_EXERCISE GOAL_
Of the lines below, count those containing the word "acceptCommand". Reply with the number alone.

Saved entries:
● ● ● ● ●
-- ==== Sys2Proof/Config.lean ====
section
/-! DEFINITION. What one engine instance fixes (00_scope.md R6), the turns the outside world takes (R17, R38), and the
one free value: the turn the world takes where nothing is scheduled. -/

namespace Sys2Proof

/-- `GLYPH_BIT_ORDER` (R6, R241): which bit of a glyph column byte is the top row. -/
inductive GlyphOrder where
  | lsbTop
  | msbTop
deriving DecidableEq, Repr

/-- The implementation parameters of R6. State holds them beside the registers, so that every statement about all
states is about every instance. -/
structure Config where
  /-- `BLOCK_SIZE`, legal values 1..255. -/
  blockSize : Byte
  /-- `SINK_RUNS = 1`. -/
  sinkRuns : Bool
  /-- `GLYPH_BIT_ORDER`. -/
  glyphOrder : GlyphOrder
  /-- `RAM_SIZE`, legal values 0..65536. -/
  ramSize : Nat
  /-- `ROM_SIZE`, legal values 0..65536. -/
  romSize : Nat
deriving DecidableEq, Repr

/-- The parameters have legal values (R6). -/
def Config.legal (c : Config) : Bool :=
  c.blockSize != 0 && c.ramSize ≤ 65536 && c.romSize ≤ 65536

/-- The configuration of the spec's test vectors (R6). DESIGN CHOICE (log entry 1): `State.reset` takes it. -/
def Config.testDefault : Config where
  blockSize := 16
  sinkRuns := true
  glyphOrder := .lsbTop
  ramSize := 65536
  romSize := 65536

/-- What the partner of the engine's pending action answers (R38). One record serves every action: an action looks only
at the part that concerns it. -/
structure Answer where
  /-- To a `BsRead`: the ByteStore reports no data (R71). -/
  noData : Bool := false
  /-- To a `MemRead` of RAM: 0 is the byte as it stands; `n + 1` is the `n`-th most recent value it has lost since the
  command was accepted (R79). -/
  older : Nat := 0
deriving DecidableEq, Repr, Inhabited

/-- The prompt answer: data is there and memory reads as it stands. -/
def Answer.ready : Answer := {}

/-- Whose move it is (R17, R38, R351). A partner that delays is a schedule in which `engine` comes later. -/
inductive Turn where
  /-- The host performs its next access. -/
  | host
  /-- The partner of the engine's pending action answers, and the engine takes its step. -/
  | engine (a : Answer)
  /-- The platform asserts reset. -/
  | reset
deriving DecidableEq, Repr, Inhabited

/-- FREE VALUE (log entry 2): the turn the world takes when no turn is scheduled. Nothing constrains it: the spec lets
hosts, partners and resets interleave in any order (R38, R351) and lets a partner answer at any time or never (R68,
R70, R71). -/
opaque Config.freeTurn : Nat → Turn

end Sys2Proof
end

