-- ==== Sys2Proof/Machine/Fetch.lean ====
section
/-! DEFINITION. Fetching packed bytes: the local read port (20_memory.md R61, R79) and the ByteStore transactions with
the StreamCursor (20_memory.md R70, R71; 44_stream_decoder.md R221 to R225, R228). -/

namespace Sys2Proof.Machine

/-- The values a RAM byte has held since the running command was accepted, the present one first (R79). -/
def ramValues (s : State) (a : Nat) : List Byte :=
  s.ram.read a :: (s.ramOld.filter fun c => c.1 == a).map Prod.snd

/-- The byte a `MemRead` returns (R61, R79): of RAM, whichever of its values since acceptance the answer picks. -/
def localByte (s : State) (sp : Space) (a : Nat) (ans : Answer) : Byte :=
  match sp with
  | .rom => s.rom.read a
  | .ram => (ramValues s a).getD ans.older (s.ram.read a)

/-- Give a fetched byte to the pixel loop (R203, R233, R244). -/
def State.deliver (use : ByteUse) (b : Byte) (s : State) : State := s.push [.call (.bits use b 0)]

/-- `MemRead(sp, a, 1)` (R61). -/
def memRead (sp : Space) (a : Nat) (use : ByteUse) (ans : Answer) (s : State) : Host.Outcome State Fault Refusal :=
  if a < spaceSize s.cfg sp then
    let b := localByte s sp a ans
    .next ((s.observe (.memRead sp a b)).deliver use b)
  else .fault .localReadOutside

/-- `StreamInit(start, L)` (R222). -/
def streamStart (start : Word) (len : Word32) : StreamCursor := ⟨start, len, 0, .notStarted⟩

/-- The size of a block request, `B - (SC.RADDR mod B)` (R221). -/
def requestSize (c : Config) (raddr : Word) : Byte :=
  BitVec.ofNat 8 (c.blockSize.toNat - raddr.toNat % c.blockSize.toNat)

/-- `BsSeek(SC.RADDR)` (R70, R223). What was left of an earlier request is abandoned (R73). -/
def bsSeek (s : State) : State :=
  { s with bsPos := s.sc.raddr, bsLeft := 0 }.observe (.bsSeek s.sc.raddr)

/-- `BsRequest(n)` and the cursor updates that follow it (R224). -/
def bsRequest (s : State) : State :=
  let n := requestSize s.cfg s.sc.raddr
  { s with bsLeft := n, sc := { s.sc with kblk := n, fsm := .streaming } }.observe (.bsRequest n)

/-- The cursor after a byte is read (R224, R225). -/
def StreamCursor.consume (c : StreamCursor) : StreamCursor where
  raddr := c.raddr + 1
  bleft := c.bleft - 1
  kblk := c.kblk - 1
  fsm := if c.bleft - 1 = 0 then .done else if c.kblk - 1 = 0 then .requestingBlock else c.fsm

/-- The ByteStore answers a read with NoData: it says so, or the request has no byte left (R71). -/
def noData (ans : Answer) (s : State) : Bool := ans.noData || s.bsLeft == 0

/-- `BsRead()` (R71, R224): a byte, or NoData, which raises INCOMPLETE_STREAM (R228). -/
def bsRead (use : ByteUse) (ans : Answer) (s : State) : State :=
  if noData ans s then (s.observe (.bsRead none)).raiseError .incompleteStream
  else
    let b := s.remote.read s.bsPos.toNat
    ({ s with bsPos := s.bsPos + 1, bsLeft := s.bsLeft - 1, sc := s.sc.consume }.observe (.bsRead (some b))).deliver
      use b

/-- `nextByte()` (R224): a seek and a request first when the block is exhausted. -/
def nextByteTasks (c : StreamCursor) (use : ByteUse) : List Task :=
  if c.kblk = 0 then [.act .bsSeek, .act .bsRequest, .act (.bsRead use)] else [.act (.bsRead use)]

end Sys2Proof.Machine
end

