-- ==== Sys2Proof/Machine/Lines.lean ====
section
/-! DEFINITION. Runs, lines and rectangles (40_raster_lines.md): the shared procedures R120 and R121, one iteration of
each loop, and the commands LINE, HRUN, VRUN, RECT, FILLRECT. -/

namespace Sys2Proof.Machine

/-- A sink request as the next external action. -/
def Task.sink (r : SinkReq) : Task := .act (.sink r)

/-- `EmitH` (R121). -/
def emitHTasks (cfg : Config) (x y len c : Word) : List Task :=
  if len.toInt ≤ 0 then []
  else if cfg.sinkRuns then [.sink (.hrun x y len c)]
  else [.call (.plotsH x y c 0 len.toNat)]

/-- `EmitV` (R121). -/
def emitVTasks (cfg : Config) (x y len c : Word) : List Task :=
  if len.toInt ≤ 0 then []
  else if cfg.sinkRuns then [.sink (.vrun x y len c)]
  else [.call (.plotsV x y c 0 len.toNat)]

/-- One iteration of `EmitH`'s loop (R121), iteration `k` with `n` left. -/
def plotsHTasks (x y c : Word) (k : Nat) : Nat → List Task
  | 0 => []
  | n + 1 => [.sink (.plot (loopVar x k) y c), .call (.plotsH x y c (k + 1) n)]

/-- One iteration of `EmitV`'s loop (R121). -/
def plotsVTasks (x y c : Word) (k : Nat) : Nat → List Task
  | 0 => []
  | n + 1 => [.sink (.plot x (loopVar y k) c), .call (.plotsV x y c (k + 1) n)]

/-- The two endpoints of a line. -/
structure Segment where
  x0 : Word
  y0 : Word
  x1 : Word
  y1 : Word
deriving DecidableEq, Repr

/-- The line is steep: `abs16(y1 - y0) > abs16(x1 - x0)` (R120). -/
def segmentSteep (g : Segment) : Bool :=
  decide ((abs16 (g.x1 - g.x0)).toInt < (abs16 (g.y1 - g.y0)).toInt)

/-- Exchange the axes of a steep line (R120). -/
def transposeSteep (g : Segment) : Segment :=
  if segmentSteep g then ⟨g.y0, g.x0, g.y1, g.x1⟩ else g

/-- Order the endpoints along the major axis (R120). -/
def orderMajor (g : Segment) : Segment :=
  if g.x1.toInt < g.x0.toInt then ⟨g.x1, g.y1, g.x0, g.y0⟩ else g

/-- The working registers `LineCore` starts with (R120), for endpoints already normalised. -/
def lineRegs (steep : Bool) (g : Segment) (c : Word) : LineRegs where
  steep := steep
  xx := g.x0
  y := g.y0
  err := tdiv16 (g.x1 - g.x0) 2
  dx := g.x1 - g.x0
  dy := abs16 (g.y1 - g.y0)
  ystep := if g.y0.toInt < g.y1.toInt then 1 else -1
  c := c

/-- The endpoints of a line after `LineCore`'s normalisation (R120). -/
def normalised (x0 y0 x1 y1 : Word) : Segment :=
  orderMajor (transposeSteep ⟨x0, y0, x1, y1⟩)

/-- `LineCore(x0, y0, x1, y1, c)` (R120) up to its loop. -/
def lineCore (x0 y0 x1 y1 c : Word) : List Task :=
  let g := normalised x0 y0 x1 y1
  [.call (.lineLoop (lineRegs (segmentSteep ⟨x0, y0, x1, y1⟩) g c) (loopCount g.x0.toInt g.x1.toInt))]

/-- The PLOT of one iteration of `LineCore` (R120). -/
def linePlot (l : LineRegs) : SinkReq :=
  if l.steep then .plot l.y l.xx l.c else .plot l.xx l.y l.c

/-- The register updates of one iteration of `LineCore` (R120): the minor axis steps only on underflow. -/
def lineStep (l : LineRegs) : LineRegs :=
  let err := l.err - l.dy
  if err.toInt < 0 then { l with xx := l.xx + 1, y := l.y + l.ystep, err := err + l.dx }
  else { l with xx := l.xx + 1, err := err }

/-- One iteration of `LineCore`'s loop (R120). -/
def lineTasks (l : LineRegs) : Nat → List Task
  | 0 => []
  | n + 1 => [.sink (linePlot l), .call (.lineLoop (lineStep l) n)]

/-- The body of FILLRECT with its guard (R126). -/
def fillRectTasks (x y w h c : Word) : List Task :=
  if w.toInt ≤ 0 ∨ h.toInt ≤ 0 then [] else [.call (.fillCols x y h c 0 w.toNat)]

/-- One iteration of FILLRECT's loop (R126). -/
def fillColsTasks (x y h c : Word) (k : Nat) : Nat → List Task
  | 0 => []
  | n + 1 => [.call (.emitV (loopVar x k) y h c), .call (.fillCols x y h c (k + 1) n)]

/-- The pseudocode of LINE (R122). -/
def lineBody (r : Regs) : List Task := lineCore r.p0 r.p1 r.p2 r.p3 r.fg

/-- The pseudocode of HRUN (R123). -/
def hrunBody (r : Regs) : List Task := [.call (.emitH r.p0 r.p1 r.p2 r.fg)]

/-- The pseudocode of VRUN (R124). -/
def vrunBody (r : Regs) : List Task := [.call (.emitV r.p0 r.p1 r.p2 r.fg)]

/-- The pseudocode of RECT (R125): top, bottom, left, right. -/
def rectBody (r : Regs) : List Task :=
  if rectDegenerate r then []
  else
    [.call (.emitH r.p0 r.p1 r.p2 r.fg),
     .call (.emitH r.p0 (r.p1 + r.p3 - 1) r.p2 r.fg),
     .call (.emitV r.p0 r.p1 r.p3 r.fg),
     .call (.emitV (r.p0 + r.p2 - 1) r.p1 r.p3 r.fg)]

/-- The pseudocode of FILLRECT (R126). -/
def fillrectBody (r : Regs) : List Task := fillRectTasks r.p0 r.p1 r.p2 r.p3 r.fg

/-- LINE (R122). -/
def execLine (f : Flags) (s : State) : Host.Outcome State Fault Refusal :=
  acceptCommand (.line f) anyVerdict lineBody s

/-- HRUN (R123). -/
def execHrun (f : Flags) (s : State) : Host.Outcome State Fault Refusal :=
  acceptCommand (.hrun f) runVerdict hrunBody s

/-- VRUN (R124). -/
def execVrun (f : Flags) (s : State) : Host.Outcome State Fault Refusal :=
  acceptCommand (.vrun f) runVerdict vrunBody s

/-- RECT (R125). -/
def execRect (f : Flags) (s : State) : Host.Outcome State Fault Refusal :=
  acceptCommand (.rect f) rectVerdict rectBody s

/-- FILLRECT (R126). -/
def execFillrect (f : Flags) (s : State) : Host.Outcome State Fault Refusal :=
  acceptCommand (.fillrect f) rectVerdict fillrectBody s

end Sys2Proof.Machine
end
● ● ● ● ●
_ANSWER BOX_
5